[Opening Dataset content section]

-- ==== Sys2Proof/Laws/Frames.lean ====
section
/-! SUPPORT. What the shared operations leave alone, said once for each: `Spares` is the part of the state that no end of a
lease, no review and no notice touches. -/

namespace Sys2Proof.Machine

/-! ### Readers see only their own field -/

theorem State.leaseAt_congr {s t : State} (h : s.slots = t.slots) (i : SlotId) : s.leaseAt i = t.leaseAt i := by
  simp [State.leaseAt, State.slot, h]

theorem State.slotHolds_congr {s t : State} (h : s.slots = t.slots) (o : OutputId) (i : SlotId) :
    s.slotHolds o i = t.slotHolds o i := by
  simp [State.slotHolds, State.leaseAt_congr h]

theorem State.held_congr {s t : State} (h : s.slots = t.slots) (o : OutputId) : s.held o = t.held o := by
  have : s.slotHolds o = t.slotHolds o := funext (State.slotHolds_congr h o)
  simp [State.held, this]

theorem State.holdersOf_congr {s t : State} (h : s.slots = t.slots) (o : OutputId) : s.holdersOf o = t.holdersOf o := by
  have : s.slotHolds o = t.slotHolds o := funext (State.slotHolds_congr h o)
  simp [State.holdersOf, this]

theorem State.occupied_congr {s t : State} (h : s.slots = t.slots) (c : Client) : s.occupied c = t.occupied c := by
  have : s.heldBy c = t.heldBy c := funext fun i => by simp [State.heldBy, State.leaseAt_congr h]
  simp [State.occupied, State.slotsOf, this]

/-! ### Insertion into the expiry queue -/

/-- Insertion adds the entry and keeps the others, each once (R76). -/
theorem insertEntry_perm (now : Tick) (e : Entry) (q : List Entry) : (insertEntry now e q).Perm (e :: q) := by
  induction q with
  | nil => exact .refl _
  | cons x q ih =>
    unfold insertEntry
    split
    · exact (ih.cons x).trans (.swap e x q)
    · exact .refl _

@[simp] theorem mem_insertEntry {now : Tick} {e x : Entry} {q : List Entry} : x ∈ insertEntry now e q ↔ x = e ∨ x ∈ q := by
  simp [(insertEntry_perm now e q).mem_iff]

/-! ### The part of the state that leases, reviews and notices leave alone -/

theorem Keeps.refl (s : State) : Keeps s s := by constructor <;> intros <;> rfl

theorem Spares.refl (s : State) : Spares s s where
  toKeeps := .refl s
  faults := rfl
  cutBy _ := rfl

theorem Keeps.trans {s t u : State} (h : Keeps s t) (k : Keeps t u) : Keeps s u where
  power := k.power.trans h.power
  pins := k.pins.trans h.pins
  mode := k.mode.trans h.mode
  clock := k.clock.trans h.clock
  counts := k.counts.trans h.counts
  link := k.link.trans h.link
  pending := k.pending.trans h.pending
  maxTerm o := (k.maxTerm o).trans (h.maxTerm o)
  gap o := (k.gap o).trans (h.gap o)
  drive o := (k.drive o).trans (h.drive o)
  partners o := (k.partners o).trans (h.partners o)
  opened c := (k.opened c).trans (h.opened c)
  epoch c := (k.epoch c).trans (h.epoch c)
  response c := (k.response c).trans (h.response c)
  quota c := (k.quota c).trans (h.quota c)
  mask c := (k.mask c).trans (h.mask c)

theorem Spares.trans {s t u : State} (h : Spares s t) (k : Spares t u) : Spares s u where
  toKeeps := h.toKeeps.trans k.toKeeps
  faults := k.faults.trans h.faults
  cutBy o := (k.cutBy o).trans (h.cutBy o)

/-- A fold spares what each of its steps spares. -/
theorem Spares.foldl {α : Type} {f : State → α → State} (hf : ∀ s a, Spares s (f s a)) (l : List α) (s : State) :
    Spares s (l.foldl f s) := by
  induction l generalizing s with
  | nil => exact .refl s
  | cons a l ih => exact (hf s a).trans (ih (f s a))

/-- An update that keeps the spared fields whole. -/
theorem Spares.of_eq {s t : State} (h : t.power = s.power ∧ t.pins = s.pins ∧ t.mode = s.mode ∧ t.clock = s.clock ∧
    t.counts = s.counts ∧ t.faults = s.faults ∧ t.link = s.link ∧ t.pending = s.pending ∧ t.outputs = s.outputs ∧
    t.sessions = s.sessions) : Spares s t := by
  obtain ⟨h1, h2, h3, h4, h5, h6, h7, h8, h9, h10⟩ := h
  refine ⟨?_, by simp_all, by simp_all [State.output]⟩
  constructor <;> intros <;> simp_all [State.output, State.session]

theorem schedule_spares (s : State) (k : Key) (n : Nat) : Spares s (s.schedule k n) := .of_eq (by simp)

theorem unschedule_spares (s : State) (k : Key) : Spares s (s.unschedule k) := .of_eq (by simp)

theorem putLease_spares (s : State) (i : SlotId) (l : Option Lease) : Spares s (s.putLease i l) := .of_eq (by simp)

theorem putSlot_spares (s : State) (i : SlotId) (x : Slot) : Spares s (s.putSlot i x) := .of_eq (by simp)

theorem updateAtn_spares (s : State) : Spares s s.updateAtn := .of_eq (by simp)

theorem waitQueue_spares (s : State) (q : List SlotId) : Spares s { s with waitQueue := q } := .of_eq (by simp)

/-- Writing an output's state alone spares the rest. -/
theorem putOutput_state_spares (s : State) (o : OutputId) (x : OutState) :
    Spares s (s.putOutput o { s.output o with state := x }) := by
  refine ⟨?_, by simp, by intros; simp; split <;> simp_all⟩
  constructor <;> intros <;> simp [State.session] <;> split <;> simp_all

/-- Writing a session's pending set and outcome alone spares the rest. -/
theorem putSession_notices_spares (s : State) (c : Client) (n : NoticeSet) (x : Option (Handle × Outcome)) :
    Spares s (s.putSession c { s.session c with notices := n, outcome := x }) := by
  refine ⟨?_, by simp, by simp [State.output]⟩
  constructor <;> intros <;> simp [State.output] <;> split <;> simp_all

theorem notify_spares (s : State) (c : Client) (k : Notice) : Spares s (s.notify c k) := by
  unfold State.notify
  split
  · exact (putSession_notices_spares s c _ (s.session c).outcome).trans (updateAtn_spares _)
  · exact .refl s

theorem setOutcome_spares (s : State) (c : Client) (h : Handle) (o : Outcome) : Spares s (s.setOutcome c h o) :=
  putSession_notices_spares s c (s.session c).notices _

theorem notifyMode_spares (s : State) : Spares s s.notifyMode := Spares.foldl (fun t c => notify_spares t c _) _ s

/-- Recomputing an output changes its state and line and its SETTLE entry, and nothing else (R32, R33). -/
theorem recompute_spares (s : State) (o : OutputId) : Spares s (s.recompute o) := by
  unfold State.recompute
  dsimp only
  split
  · split
    · exact (putOutput_state_spares s o _).trans (schedule_spares _ _ _)
    · exact putOutput_state_spares s o _
  · exact putOutput_state_spares s o _
  · exact (putOutput_state_spares s o _).trans (unschedule_spares _ _)
  · exact .refl s

theorem recomputeAll_spares (s : State) (S : OutputSet) : Spares s (s.recomputeAll S) :=
  Spares.foldl recompute_spares _ s

@[simp] theorem recompute_slots (s : State) (o : OutputId) : (s.recompute o).slots = s.slots := by
  unfold State.recompute; dsimp only; split <;> (try split) <;> rfl

@[simp] theorem recompute_sessions (s : State) (o : OutputId) : (s.recompute o).sessions = s.sessions := by
  unfold State.recompute; dsimp only; split <;> (try split) <;> rfl

@[simp] theorem recompute_waitQueue (s : State) (o : OutputId) : (s.recompute o).waitQueue = s.waitQueue := by
  unfold State.recompute; dsimp only; split <;> (try split) <;> rfl

@[simp] theorem recompute_atnLow (s : State) (o : OutputId) : (s.recompute o).atnLow = s.atnLow := by
  unfold State.recompute; dsimp only; split <;> (try split) <;> rfl

/-- A field that every step of a fold keeps, the fold keeps. -/
theorem foldl_keeps {α β : Type} {f : State → α → State} {g : State → β} (hf : ∀ s a, g (f s a) = g s) (l : List α)
    (s : State) : g (l.foldl f s) = g s := by
  induction l generalizing s with
  | nil => rfl
  | cons a l ih => exact (ih (f s a)).trans (hf s a)

@[simp] theorem recomputeAll_slots (s : State) (S : OutputSet) : (s.recomputeAll S).slots = s.slots :=
  foldl_keeps recompute_slots _ s

@[simp] theorem recomputeAll_sessions (s : State) (S : OutputSet) : (s.recomputeAll S).sessions = s.sessions :=
  foldl_keeps recompute_sessions _ s

@[simp] theorem recomputeAll_waitQueue (s : State) (S : OutputSet) : (s.recomputeAll S).waitQueue = s.waitQueue :=
  foldl_keeps recompute_waitQueue _ s

@[simp] theorem recomputeAll_atnLow (s : State) (S : OutputSet) : (s.recomputeAll S).atnLow = s.atnLow :=
  foldl_keeps recompute_atnLow _ s

@[simp] theorem notify_slots (s : State) (c : Client) (k : Notice) : (s.notify c k).slots = s.slots := by
  unfold State.notify; split <;> rfl

@[simp] theorem notify_outputs (s : State) (c : Client) (k : Notice) : (s.notify c k).outputs = s.outputs := by
  unfold State.notify; split <;> rfl

@[simp] theorem notify_gLines (s : State) (c : Client) (k : Notice) : (s.notify c k).gLines = s.gLines := by
  unfold State.notify; split <;> rfl

@[simp] theorem notify_waitQueue (s : State) (c : Client) (k : Notice) : (s.notify c k).waitQueue = s.waitQueue := by
  unfold State.notify; split <;> rfl

@[simp] theorem notify_expiry (s : State) (c : Client) (k : Notice) : (s.notify c k).expiry = s.expiry := by
  unfold State.notify; split <;> rfl

/-! ### The review (R59, R60) -/

theorem grantWaiting_spares (s : State) (i : SlotId) (l : Lease) : Spares s (s.grantWaiting i l) := by
  unfold State.grantWaiting
  exact ((((waitQueue_spares s _).trans (unschedule_spares _ _)).trans (putLease_spares _ _ _)).trans
    (schedule_spares _ _ _)).trans ((recomputeAll_spares _ _).trans (notify_spares _ _ _))

theorem reviewFrom_spares (ahead rest : List SlotId) (s : State) : Spares s (reviewFrom ahead rest s) := by
  induction rest generalizing ahead s with
  | nil => exact .refl s
  | cons i rest ih =>
    unfold reviewFrom
    split
    · split
      · exact (grantWaiting_spares s i _).trans (ih _ _)
      · exact ih _ _
    · exact ih _ _

theorem review_spares (s : State) : Spares s s.review := reviewFrom_spares _ _ s

theorem reviewIf_spares (s : State) (b : Bool) : Spares s (s.reviewIf b) := by
  cases b
  · exact .refl s
  · exact review_spares s

/-- A review of an empty queue changes nothing (R58). -/
theorem review_empty {s : State} (h : s.waitQueue = []) : s.review = s := by simp [State.review, h, reviewFrom]

/-! ### Ends of a lease (R11, R12, R16) and of an offer (6.2, 6.3) -/

theorem unscheduleSlot_spares (s : State) (i : SlotId) : Spares s (s.unscheduleSlot i) :=
  ((unschedule_spares s _).trans (unschedule_spares _ _)).trans (unschedule_spares _ _)

theorem endLease_spares (s : State) (i : SlotId) (why : EndReason) (d : Option FaultId) :
    Spares s (s.endLease i why d) := by
  unfold State.endLease
  split
  · exact .refl s
  · split
    · exact .refl s
    · exact (((unscheduleSlot_spares s i).trans (putLease_spares _ _ _)).trans (waitQueue_spares _ _)).trans
        (notify_spares _ _ _)
    · exact (((unscheduleSlot_spares s i).trans (putLease_spares _ _ _)).trans (recomputeAll_spares _ _)).trans
        (notify_spares _ _ _)
    · exact ((((unscheduleSlot_spares s i).trans (putLease_spares _ _ _)).trans (recomputeAll_spares _ _)).trans
        (setOutcome_spares _ _ _ _)).trans ((notify_spares _ _ _).trans (notify_spares _ _ _))

theorem freeSlot_spares (s : State) (i : SlotId) : Spares s (s.freeSlot i) := by
  unfold State.freeSlot
  split
  · exact .refl s
  · have h := ((unscheduleSlot_spares s i).trans (putLease_spares _ i none)).trans
      (waitQueue_spares _ (((s.unscheduleSlot i).putLease i none).waitQueue.erase i))
    dsimp only
    split
    · exact h.trans (recomputeAll_spares _ _)
    · exact h

theorem resolveOffer_spares (s : State) (i : SlotId) (o : Outcome) : Spares s (s.resolveOffer i o) := by
  unfold State.resolveOffer
  split
  · exact .refl s
  · split
    · exact ((unschedule_spares s _).trans (putLease_spares _ _ _)).trans (setOutcome_spares _ _ _ _)
    all_goals exact .refl s

theorem returnOffer_spares (c : Client) (s : State) (i : SlotId) : Spares s (returnOffer c s i) := by
  unfold returnOffer
  split
  · exact (resolveOffer_spares s i _).trans (notify_spares _ _ _)
  · exact .refl s

theorem chargeSlot_spares (ch : CountId) (s : State) (i : SlotId) : Spares s (chargeSlot ch s i) := by
  unfold chargeSlot
  split
  · exact .refl s
  · dsimp only
    split
    · exact (putLease_spares s _ _).trans (endLease_spares _ _ _ _)
    · exact putLease_spares s _ _

theorem haltAll_spares (s : State) (is : List SlotId) : Spares s (s.haltAll is) :=
  Spares.foldl (fun t i => endLease_spares t i _ _) _ s

end Sys2Proof.Machine
end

[Closing Dataset content section]

Exercise: What belongs in the answer is each line of the data that has the word "Tick".

Answer to this exercise:
theorem insertEntry_perm (now : Tick) (e : Entry) (q : List Entry) : (insertEntry now e q).Perm (e :: q) := by
@[simp] theorem mem_insertEntry {now : Tick} {e x : Entry} {q : List Entry} : x ∈ insertEntry now e q ↔ x = e ∨ x ∈ q := by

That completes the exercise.